Parents, please don’t simply say “yes”


I got a text the other day about our first “unofficial” baseball practice occurring on a Sunday morning at 10 am. My family and I are always one place on Sundays at 10 am: at the YMCA gathering with our Harbor Community Church family to worship Jesus. So I sadly texted back that Sunday mornings would never work for us.

While feeling pretty bummed and wondering what the future held for us, I got another text from a parent on the same team who attends Harbor. He asked him to change it too. I no longer felt alone in this, and can’t even begin to describe how much fellowship I experienced when getting that text.

Not long afterwards, the practice was moved to 12 pm, allowing Connar to make it on time. Apparently the time didn’t work for more than just a few. It just took parents responding, instead of caving.

Sadly, I have come across many other kids and parents who have baseball practice on Sunday mornings. One parent emailed her coach asking if this would be a regular occurrence, because if so, it wouldn’t be fair to him or the other kids: he wasn’t going to miss worship for baseball practice.

I’m grateful that these two families (one from Harbor) stood up and said, “Sunday morning does not work for us.” That’s all that it took. But how many more will be willing to prioritize worship over sports? I don’t begrudge non Christian coaches seeking to have practice on Sunday morning. Why wouldn’t I expect that to happen? Sunday morning isn’t any different than any other day (or Sat night for some)?

But isn’t it different than any other day? Even sacred and something we should protect?

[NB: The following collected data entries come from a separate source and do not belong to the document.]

/-- The fraction of 2^16 that a cut of an exact magnitude leaves (R39). -/
theorem Mag.cut_frac16 (m : ℕ) (e q : ℤ) :
    (((Mag.mk m e false).cut q).frac16 : ℤ) =
      ⌊((m : ℚ) * 2 ^ e - ((Mag.mk m e false).cut q).n * 2 ^ q) / 2 ^ q * 65536⌋ := by
  have pos : (0 : ℚ) < 2 ^ q := by positivity
  by_cases le : q ≤ e
  · obtain ⟨s, hs⟩ : ∃ s : ℕ, e = s + q := ⟨(e - q).toNat, by omega⟩
    rw [Mag.cut, if_pos le, hs, zpow_add₀ (by norm_num), zpow_natCast]
    simp [mul_assoc]
  · obtain ⟨s, hs⟩ : ∃ s : ℕ, q = s + e := ⟨(q - e).toNat, by omega⟩
    have parts : ((2 ^ s : ℕ) * (m / 2 ^ s : ℕ) + (m % 2 ^ s : ℕ) : ℚ) = m := by exact_mod_cast Nat.div_add_mod m (2 ^ s)
    have rest : ((m : ℚ) * 2 ^ e - (m / 2 ^ s : ℕ) * 2 ^ q) / 2 ^ q * 65536 = (m % 2 ^ s * 65536 : ℕ) / (2 ^ s : ℕ) := by
      rw [hs, zpow_add₀ (by norm_num), zpow_natCast, ← parts]
      push_cast
      field_simp
      ring
    rw [Mag.cut, if_neg le]
    simp only [show (q - e).toNat = s by omega]
    rw [rest, Rat.floor_natCast_div_natCast]
    rfl

/-! ### The nearest magnitude (R38) -/

/-- R38: of two neighbours, the upper one is the nearest past their middle, and at it where the lower one is odd. -/
theorem nearest_of_bracket (f : FFmt) (y : K) (a : ℕ) (up : Bool) (lower : (grid f a : K) ≤ y) (upper : y < grid f (a + 1))
    (hup : up = true ↔ (((grid f a + grid f (a + 1)) / 2 : ℚ) : K) < y ∨ (((grid f a + grid f (a + 1)) / 2 : ℚ) : K) = y ∧ a % 2 = 1) :
    Nearest f (fun r => (r : K) < y) (fun r => y < (r : K)) (if up then a + 1 else a) := by
  have rise (j : ℕ) : grid f j < (grid f j + grid f (j + 1)) / 2 ∧ (grid f j + grid f (j + 1)) / 2 < grid f (j + 1) := by
    have := grid_strictMono f (Nat.lt_succ_self j)
    constructor <;> linarith
  cases up with
  | true =>
    refine ⟨fun j hj => ?_, .inl (upper.trans (Rat.cast_lt.2 (rise _).1))⟩
    obtain rfl : a = j := by simpa using hj
    rcases hup.1 rfl with below | ⟨mid, odd⟩
    · exact .inl below
    · exact .inr ⟨mid.le.not_gt, by simp; omega⟩
  | false =>
    obtain ⟨notBelow, notMid⟩ := not_or.1 (mt hup.2 (by simp))
    refine ⟨fun j hj => .inl ?_, ?_⟩
    · obtain rfl : a = j + 1 := by simpa using hj
      exact (Rat.cast_lt.2 (rise j).2).trans_le lower
    · rcases (not_lt.1 notBelow).lt_or_eq with above | mid
      · exact .inl above
      · exact .inr ⟨notBelow, by have := mt (And.intro mid.symm) notMid; simp; omega⟩

/-! ### What `roundMag` cuts (R38) -/

/-- The exponent of a magnitude's leading bit. -/
def Mag.lead (x : Mag) : ℤ := x.e + Nat.log2 x.m

/-- R38: the quantum that a magnitude is rounded to. -/
def FFmt.quantumOf (f : FFmt) (x : Mag) : ℤ := if x.lead - f.mb < f.least then f.least else x.lead - f.mb

/-- A magnitude cut at its quantum. -/
def FFmt.cutOf (f : FFmt) (x : Mag) : Cut := x.cut (f.quantumOf x)

/-- The code of the magnitude below. -/
def FFmt.floorOf (f : FFmt) (x : Mag) : ℕ := f.pack false (f.cutOf x).n (f.quantumOf x)

/-- R38, R39: whether a cut is rounded away from zero. -/
def Cut.goesUp (c : Cut) (mode : RMode) (draw : ℕ) : Bool :=
  c.inexact && (match mode with
    | .rne => c.up
    | .rtz => false
    | .sr => decide (65536 ≤ c.frac16 + draw))

/-- R40: whether a magnitude is rounded away from zero where its exponent has no bound below. -/
def FFmt.freeUp (f : FFmt) (mode : RMode) (draw : ℕ) (x : Mag) : Bool :=
  (x.cut (x.lead - f.mb)).inexact && (match mode with
    | .rne => (x.cut (x.lead - f.mb)).up
    | .rtz => false
    | .sr => (f.cutOf x).goesUp .sr draw)

/-- R40: whether a magnitude is tiny after rounding. -/
def FFmt.tiny (f : FFmt) (mode : RMode) (draw : ℕ) (x : Mag) : Bool :=
  decide (x.lead < f.least + f.mb) && !(decide (x.lead + 1 = f.least + f.mb ∧
    (if f.freeUp mode draw x then (x.cut (x.lead - f.mb)).n + 1 else (x.cut (x.lead - f.mb)).n) = 2 ^ (f.mb + 1)))

/-- R38, R40: the code and flags of `n` quanta of 2^`q`. -/
def FFmt.coded (f : FFmt) (mode : RMode) (sat neg : Bool) (n : ℕ) (q : ℤ) (inexact tiny : Bool) : Rounded :=
  if f.maxBits < f.pack false n q ∨ 2 ^ (f.eb + f.mb) ≤ f.pack false n q then
    ⟨f.overflow neg mode sat, { Flags.none with of := true, nx := true }, true⟩
  else ⟨f.pack neg n q, { Flags.none with nx := inexact, uf := inexact && tiny }, inexact⟩

theorem roundMag_eq (f : FFmt) (mode : RMode) (sat : Bool) (draw : ℕ) (neg : Bool) (x : Mag) :
    roundMag f mode sat draw neg x = f.coded mode sat neg
      (if (f.cutOf x).goesUp mode draw then (f.cutOf x).n + 1 else (f.cutOf x).n) (f.quantumOf x) (f.cutOf x).inexact
      (f.tiny mode draw x) := by
  cases mode <;> rfl

/-- Tables 2.1 and 2.5 of the arithmetic formats. -/
theorem limits_of_mem (f : FFmt) (hf : f ∈ arithmeticFormats) :
    f.maxBits = Claims.largest f ∧ Claims.largest f < 2 ^ (f.eb + f.mb) ∧ 0 < f.mb ∧ ∀ mode sat neg,
      f.overflow neg mode sat = (if neg then 2 ^ (f.eb + f.mb) else 0) + Claims.overflowed f mode sat := by
  simp only [arithmeticFormats, List.mem_cons, List.not_mem_nil, or_false] at hf
  rcases hf with rfl | rfl | rfl | rfl <;> refine ⟨by decide, by decide, by decide, fun mode sat neg => ?_⟩ <;>
    cases mode <;> revert sat neg <;> decide

theorem FFmt.coded_spec (f : FFmt) (hf : f ∈ arithmeticFormats) (mode : RMode) (sat neg : Bool) (n : ℕ) (q : ℤ) (inexact tiny : Bool) :
    Coded f mode sat neg (f.pack false n q) (inexact = true) (tiny = true) (f.coded mode sat neg n q inexact tiny).bits
      (f.coded mode sat neg n q inexact tiny).flags := by
  obtain ⟨maxBits, top, -, overflow⟩ := limits_of_mem f hf
  unfold Coded FFmt.coded
  rw [maxBits]
  by_cases big : Claims.largest f < f.pack false n q
  · rw [if_pos big, if_pos (.inl big)]
    exact ⟨overflow mode sat neg, rfl⟩
  · rw [if_neg big, if_neg (by omega)]
    exact ⟨f.pack_neg neg n q, Iff.rfl, Bool.and_eq_true_iff, rfl⟩

/-! ### A magnitude between its neighbours -/

section
variable {f : FFmt} {x : Mag} {y : K}

theorem Mag.Holds.two_pow_lead_le (h : x.Holds y) (hm : x.m ≠ 0) : 2 ^ x.lead ≤ y := by
  rw [Mag.lead, zpow_add₀ (by norm_num), zpow_natCast, mul_comm]
  have low : ((2 ^ Nat.log2 x.m : ℕ) : K) ≤ x.m := Nat.cast_le.2 (Nat.log2_self_le hm)
  push_cast at low
  exact (mul_le_mul_of_nonneg_right low (by positivity)).trans h.lower

theorem Mag.Holds.lt_two_pow_lead (h : x.Holds y) : y < 2 ^ (x.lead + 1) := by
  rw [Mag.lead, show x.e + Nat.log2 x.m + 1 = (Nat.log2 x.m + 1 : ℕ) + x.e by push_cast; ring, zpow_add₀ (by norm_num), zpow_natCast]
  have high : ((x.m + 1 : ℕ) : K) ≤ (2 ^ (Nat.log2 x.m + 1) : ℕ) := Nat.cast_le.2 Nat.lt_log2_self
  push_cast at high
  exact h.upper.trans_le (mul_le_mul_of_nonneg_right high (by positivity))

theorem Mag.Holds.lead_lt_iff (h : x.Holds y) (hm : x.m ≠ 0) (E : ℤ) : x.lead < E ↔ y < 2 ^ E := by
  constructor
  · exact fun lt => h.lt_two_pow_lead.trans_le (zpow_le_zpow_right₀ (by norm_num) lt)
  · exact fun lt => (zpow_lt_zpow_iff_right₀ (by norm_num)).1 ((h.two_pow_lead_le hm).trans_lt lt)

theorem FFmt.least_le_quantumOf (f : FFmt) (x : Mag) :
    f.least ≤ f.quantumOf x ∧ x.lead - f.mb ≤ f.quantumOf x ∧ (f.quantumOf x = f.least ∨ f.quantumOf x = x.lead - f.mb) := by
  unfold FFmt.quantumOf
  split <;> omega

/-- The cut without a bound below. -/
theorem Mag.Holds.free_of (h : x.Holds y) (hs : x.sticky = true → f.mb < Nat.log2 x.m) :
    (x.cut (x.lead - f.mb)).Of (x.lead - f.mb) y :=
  Mag.cut_of h _ fun st => by have := hs st; unfold Mag.lead; omega

theorem Mag.Holds.cutOf_of (h : x.Holds y) (hs : x.sticky = true → f.mb < Nat.log2 x.m) :
    (f.cutOf x).Of (f.quantumOf x) y :=
  Mag.cut_of h _ fun st => by have := hs st; have := f.least_le_quantumOf x; unfold Mag.lead at this; omega

theorem Mag.Holds.counts (h : x.Holds y) (hm : x.m ≠ 0) (hs : x.sticky = true → f.mb < Nat.log2 x.m) :
    f.Counts (f.cutOf x).n (f.quantumOf x) := by
  obtain ⟨least, free, which⟩ := f.least_le_quantumOf x
  have cut := h.cutOf_of hs
  refine ⟨least, which.imp_right fun hq => cut.two_pow_le ?_, cut.lt_two_pow ?_⟩
  · rw [hq, sub_add_cancel]; exact h.two_pow_lead_le hm
  · exact h.lt_two_pow_lead.trans_le (zpow_le_zpow_right₀ (by norm_num) (by push_cast; omega))

/-- R38: a magnitude lies between its cut and the next one, and goes up to the nearest past their middle. -/
theorem Mag.Holds.between (h : x.Holds y) (hm : x.m ≠ 0) (hs : x.sticky = true → f.mb < Nat.log2 x.m) :
    (grid f (f.floorOf x) : K) ≤ y ∧ y < grid f (f.floorOf x + 1) ∧
      ((f.cutOf x).inexact = true ↔ (grid f (f.floorOf x) : K) < y) := by
  have counts := h.counts hm hs
  have low : (grid f (f.floorOf x) : K) = (f.cutOf x).n * 2 ^ f.quantumOf x := by
    rw [FFmt.floorOf, counts.grid_pack]; push_cast; rfl
  have high : (grid f (f.floorOf x + 1) : K) = ((f.cutOf x).n + 1) * 2 ^ f.quantumOf x := by
    rw [FFmt.floorOf, counts.grid_pack_succ]; push_cast; rfl
  obtain ⟨lower, upper, inexact, -⟩ := h.cutOf_of hs
  rw [low, high]
  exact ⟨lower, upper, inexact.trans ⟨lower.lt_of_ne, ne_of_lt⟩⟩

theorem Mag.Holds.goesUp_rne (h : x.Holds y) (hm : x.m ≠ 0) (hs : x.sticky = true → f.mb < Nat.log2 x.m) (hmb : 0 < f.mb) (draw : ℕ) :
    (f.cutOf x).goesUp .rne draw = true ↔
      (((grid f (f.floorOf x) + grid f (f.floorOf x + 1)) / 2 : ℚ) : K) < y ∨
        (((grid f (f.floorOf x) + grid f (f.floorOf x + 1)) / 2 : ℚ) : K) = y ∧ f.floorOf x % 2 = 1 := by
  have counts := h.counts hm hs
  have mid : (((grid f (f.floorOf x) + grid f (f.floorOf x + 1)) / 2 : ℚ) : K) = ((f.cutOf x).n + 1 / 2) * 2 ^ f.quantumOf x := by
    rw [FFmt.floorOf, counts.grid_pack, counts.grid_pack_succ]; push_cast; ring
  have odd : f.floorOf x % 2 = (f.cutOf x).n % 2 := by rw [← f.quanta_mod_two hmb, FFmt.floorOf, counts.pack.1]
  rw [mid, odd]
  exact (h.cutOf_of hs).up

/-- R38, R40: what `roundMag` gives is the code of the magnitude below or of the next one. -/
theorem Mag.Holds.coded (h : x.Holds y) (hm : x.m ≠ 0) (hs : x.sticky = true → f.mb < Nat.log2 x.m) (hf : f ∈ arithmeticFormats)
    (mode : RMode) (sat neg : Bool) (draw : ℕ) :
    Coded f mode sat neg (if (f.cutOf x).goesUp mode draw then f.floorOf x + 1 else f.floorOf x) ((grid f (f.floorOf x) : K) < y)
      (f.tiny mode draw x = true) (roundMag f mode sat draw neg x).bits (roundMag f mode sat draw neg x).flags := by
  have spec := f.coded_spec hf mode sat neg (if (f.cutOf x).goesUp mode draw then (f.cutOf x).n + 1 else (f.cutOf x).n)
    (f.quantumOf x) (f.cutOf x).inexact (f.tiny mode draw x)
  rw [← roundMag_eq, propext (h.between hm hs).2.2] at spec
  convert spec using 1
  split
  · exact (h.counts hm hs).pack_succ.symm
  · rfl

I’m not arguing for not playing or practicing on that day, just that we wouldn’t allow the worship (valuing) of something less important not take the place of gathering to worshiping someone actually worthy.

Cecil Shorts III, an injured Buccaneers receiver claims, “We love this game, but the game don’t love us back.” Consider valuing the One who actually did love you back and protecting that time with His family.

I have given up much hope in the power of persuasion through blog posts (and facebook posts). That best takes place in relationships. If you agree with me, just remember that you are not alone. You don’t have to say yes. Not everyone is doing it.

But if you disagree, or if you get tired of saying no to activities or events which keep you from worship on a regular basis, consider that eventually your kids will actually grow up (funny how that happens). When they are out of your house, what do you want them to value? Obviously this goes way beyond attending a worship service-that was just a starting point.

What/Whom do you want them to value? Whatever it is, that involves placing boundaries at some level, and saying, “no” to things to which others may say, “yes” or “yes” to things others may say “no.” So at the very least, it might be wise to have this some end in mind and work backwards from there.

When kids grow up, they will be influenced not so much by what you told them was important, but what you showed them was important: through your time, checkbook, energy, enthusiasm, and actions.

And if you disagree, and don’t think a few practices on Sundays will change all that much in your child’s relationship with Jesus, we can still be friends. And we still welcome you to worship with us, or continue to worship with us, when you can, at the Bradenton Branch YMCA at 10 am.